Over recent years, a growing effort has been made to develop microsatellite markers for the genomic analysis of the common bean (Phaseolus vulgaris) to broaden the knowledge of the molecular genetic basis of this species. The availability of large sets of expressed sequence tags (ESTs) in public databases has given rise to an expedient approach for the identification of SSRs (Simple Sequence Repeats), specifically EST-derived SSRs. In the present work, a battery of new microsatellite markers was obtained from a search of the Phaseolus vulgaris EST database. The diversity, degree of transferability and polymorphism of these markers were tested.

Results

From 9,583 valid ESTs, 4,764 had microsatellite motifs, from which 377 were used to design primers, and 302 (80.11%) showed good amplification quality. To analyze transferability, a group of 167 SSRs were tested, and the results showed that they were 82% transferable across at least one species.
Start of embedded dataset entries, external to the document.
/-- Settles O18: the three rows are one transfer, and after any step the code is legal. -/
theorem reservedCodesGoToIdle : Obligations.ReservedCodesGoToIdle := by
  refine ⟨fun _ _ => ⟨rfl, rfl, rfl⟩, fun s hc hr => ?_,
    fun s hc hr _ => ⟨_, step_of_reserved (by simp [hc]) hr, rfl, rfl, rfl⟩,
    fun _ _ hst => Nat.lt_succ_of_le (step_legal hst)⟩
  exact ⟨busy_eq_false (by omega), done_eq_false (by omega), _, step_of_reserved hc hr,
    sameRegisters_advancePins (reservedEdge s), rfl, rfl⟩

/-! ## One operation (R196, R201) -/

/-- Settles O34: the operation's code says which clause of the datapath invariant applies. -/
theorem oneOperationComputesDesEncrypt : Obligations.OneOperationComputesDesEncrypt := by
  intro s ha hq
  refine ⟨?_, fun i h1 h16 => ?_, ?_, ?_⟩
  · obtain ⟨t, hrun, hcode, _⟩ := operation_progress ha hq (k := 1) (by omega)
    exact ⟨t, hrun, (code_eq_iff t.STATE (by decide)).mpr hcode⟩
  · obtain ⟨t, hrun, hcode, hblk, hkey, hround, _⟩ := operation_progress ha hq (k := i + 1) (by omega)
    obtain ⟨hLR, _⟩ := hround i h16 hcode
    exact ⟨t, hrun, by rw [hLR, hblk, hkey], hcode⟩
  · obtain ⟨t, hrun, hcode, _⟩ := operation_progress ha hq (k := 18) (by omega)
    exact ⟨t, hrun, (code_eq_iff t.STATE (by decide)).mpr hcode⟩
  · obtain ⟨t, hrun, hcode, hblk, hkey, _, _, hres⟩ := operation_progress ha hq (k := 19) le_rfl
    exact ⟨t, hrun, (code_eq_iff t.STATE (by decide)).mpr hcode, by rw [hres hcode, hblk, hkey]⟩

/-- A cycle of a `NOP` that has cycles left lets the operation go on. -/
theorem hostCycle_nop {h : HostRun} {b : Block} {k : MasterKey} {c n : Nat} {p : List HostStmt}
    (ho : OperationAt b k c h.engine) (h1 : 1 ≤ c) (h19 : c ≤ 19) (hp : h.program = .nop (n + 1) :: p) :
    ∃ t, hostCycle h = .next { h with engine := t, program := .nop n :: p } ∧ OperationAt b k (c + 1) t := by
  obtain ⟨t, hst, hdrive⟩ := driveCycle_next false false (.nop n :: p) h
  refine ⟨t, ?_, OperationAt.succ (s := { h.engine with pins := ⟨false, false, h.blockIn, h.keyIn⟩ }) ho hst rfl h1 h19⟩
  cases h
  cases hp
  exact hdrive

/-- `NOP n` takes the operation `n` codes on and is then finished. -/
theorem hostCycles_nop {b : Block} {k : MasterKey} {p : List HostStmt} (n : Nat) :
    ∀ {h : HostRun} {c : Nat}, OperationAt b k c h.engine → 1 ≤ c → c + n ≤ 20 → h.program = .nop n :: p →
      ∃ t, hostCycles n h = .next (settleStmts { h with engine := t } p) ∧ OperationAt b k (c + n) t := by
  induction n with
  | zero =>
    intro h c ho _ _ hp
    have hsettle : settle h = settleStmts h p := by rw [settle, hp, settleStmts]
    exact ⟨h.engine, congrArg _ hsettle, ho⟩
  | succ n ih =>
    intro h c ho h1 hcn hp
    obtain ⟨t, hc, ht⟩ := hostCycle_nop ho h1 (by omega) hp
    obtain ⟨u, hcs, hu⟩ := ih (h := { h with engine := t, program := .nop n :: p }) ht (by omega) (by omega) rfl
    refine ⟨u, (hostCycles_succ n hc).trans (hcs.trans ?_), by rwa [show c + (n + 1) = c + 1 + n by omega]⟩
    exact congrArg _ (settleStmts_program p { h with engine := u } _)

/-- Settles O40: START begins the operation in code 1, and nineteen NOPs take it to DONE. -/
theorem startAndNineteenNopsEncrypt : Obligations.StartAndNineteenNopsEncrypt := by
  intro h b k hrest hp
  obtain ⟨t, hc, ht⟩ := hostCycle_start hrest hp
  obtain ⟨u, hcs, hu⟩ := hostCycles_nop 19
    (h := { h with engine := t, blockIn := b, keyIn := k, program := [.nop 19] }) ht le_rfl le_rfl rfl
  exact ⟨_, (hostCycles_succ 19 hc).trans hcs, rfl, hu.done_eq_true, hu.result_eq⟩
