-- ==== Sys2Proof/Machine/ArmBranch.lean ====
section
/-! DEFINITION. ARM B, BL and BX (spec/40_arm_branch.md). -/

namespace Sys2Proof.Machine

/-- B (R191). -/
def execB (c : Cond) (off : BitVec 24) (s : State) : Result :=
  conditional c none s (.next (branchTo (s.pc + 8 + branchOffset off 2) s))

/-- BL: R14 of the current mode takes the address of the next instruction (R192). -/
def execBl (c : Cond) (off : BitVec 24) (s : State) : Result :=
  conditional c none s (.next (branchTo (s.pc + 8 + branchOffset off 2) (writeReg s 14 (s.pc + 4))))

/-- BX: bit 0 of Rn is the new T (R194). -/
def execBx (c : Cond) (rn : Reg) (s : State) : Result :=
  conditional c (pcRule [rn]) s (branchExchange (readReg s rn) s)

end Sys2Proof.Machine
end

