-- ==== Sys2Proof/Machine/ArmSystem.lean ====
section
/-! DEFINITION. ARM SWI, the coprocessor instructions and the undefined instruction (spec/46_arm_swi_coproc_undef.md R321 to R331). -/

namespace Sys2Proof.Machine

/-- The undefined instruction (R330). -/
def execUndef (c : Cond) (_hi : BitVec 20) (_lo : BitVec 4) (s : State) : Result :=
  conditional c none s (.next (takeTrap .undefined s))

/-- STC: no coprocessor takes it, so the Undefined Instruction trap (R331, R324). -/
def execStc (c : Cond) (_p _u _n _w : Bool) (_rn : Reg) (_crd cp : BitVec 4) (_imm : BitVec 8) (s : State) : Result :=
  conditional c (coprocRule cp) s (.next (takeTrap .undefined s))

/-- LDC: no coprocessor takes it, so the Undefined Instruction trap (R328, R324). -/
def execLdc (c : Cond) (_p _u _n _w : Bool) (_rn : Reg) (_crd cp : BitVec 4) (_imm : BitVec 8) (s : State) : Result :=
  conditional c (coprocRule cp) s (.next (takeTrap .undefined s))

/-- CDP: no coprocessor takes it, so the Undefined Instruction trap (R325, R324). -/
def execCdp (c : Cond) (_opc1 _crn _crd cp : BitVec 4) (_opc2 : BitVec 3) (_crm : BitVec 4) (s : State) : Result :=
  conditional c (coprocRule cp) s (.next (takeTrap .undefined s))

/-- MCR: no coprocessor takes it, so the Undefined Instruction trap (R327, R324). -/
def execMcr (c : Cond) (_opc1 : BitVec 3) (_crn : BitVec 4) (_rd : Reg) (cp : BitVec 4) (_opc2 : BitVec 3) (_crm : BitVec 4) (s : State) : Result :=
  conditional c (coprocRule cp) s (.next (takeTrap .undefined s))

/-- MRC: no coprocessor takes it, so the Undefined Instruction trap (R326, R324). -/
def execMrc (c : Cond) (_opc1 : BitVec 3) (_crn : BitVec 4) (_rd : Reg) (cp : BitVec 4) (_opc2 : BitVec 3) (_crm : BitVec 4) (s : State) : Result :=
  conditional c (coprocRule cp) s (.next (takeTrap .undefined s))

/-- SWI (R321). -/
def execSwi (c : Cond) (_imm : BitVec 24) (s : State) : Result :=
  conditional c none s (.next (takeTrap .swi s))

end Sys2Proof.Machine
end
The highest amplification rates were observed between the species from the Phaseolus (63.7%), Vigna (25.9%), Glycine (19.8%), Medicago (10.2%), Dipterix (6%) and Arachis (1.8%) genera. The average PIC (Polymorphism Information Content) varied from 0.53 for genomic SSRs to 0.47 for EST-SSRs, and the average number of alleles per locus was 4 and 3, respectively. Among the 315 newly tested SSRs in the BJ (BAT93 X Jalo EEP558) population, 24% (76) were polymorphic. The integration of these segregant loci into a framework map composed of 123 previously obtained SSR markers yielded a total of 199 segregant loci, of which 182 (91.5%) were mapped to 14 linkage groups, resulting in a map length of 1,157 cM.

Conclusions

A total of 302 newly developed EST-SSR markers, showing good amplification quality, are available for the genetic analysis of Phaseolus vulgaris. These markers showed satisfactory rates of transferability, especially between species that have great economic and genomic values. Their diversity was comparable to genomic SSRs, and they were incorporated in the common bean reference genetic map, which constitutes an important contribution to and advance in Phaseolus vulgaris genomic research.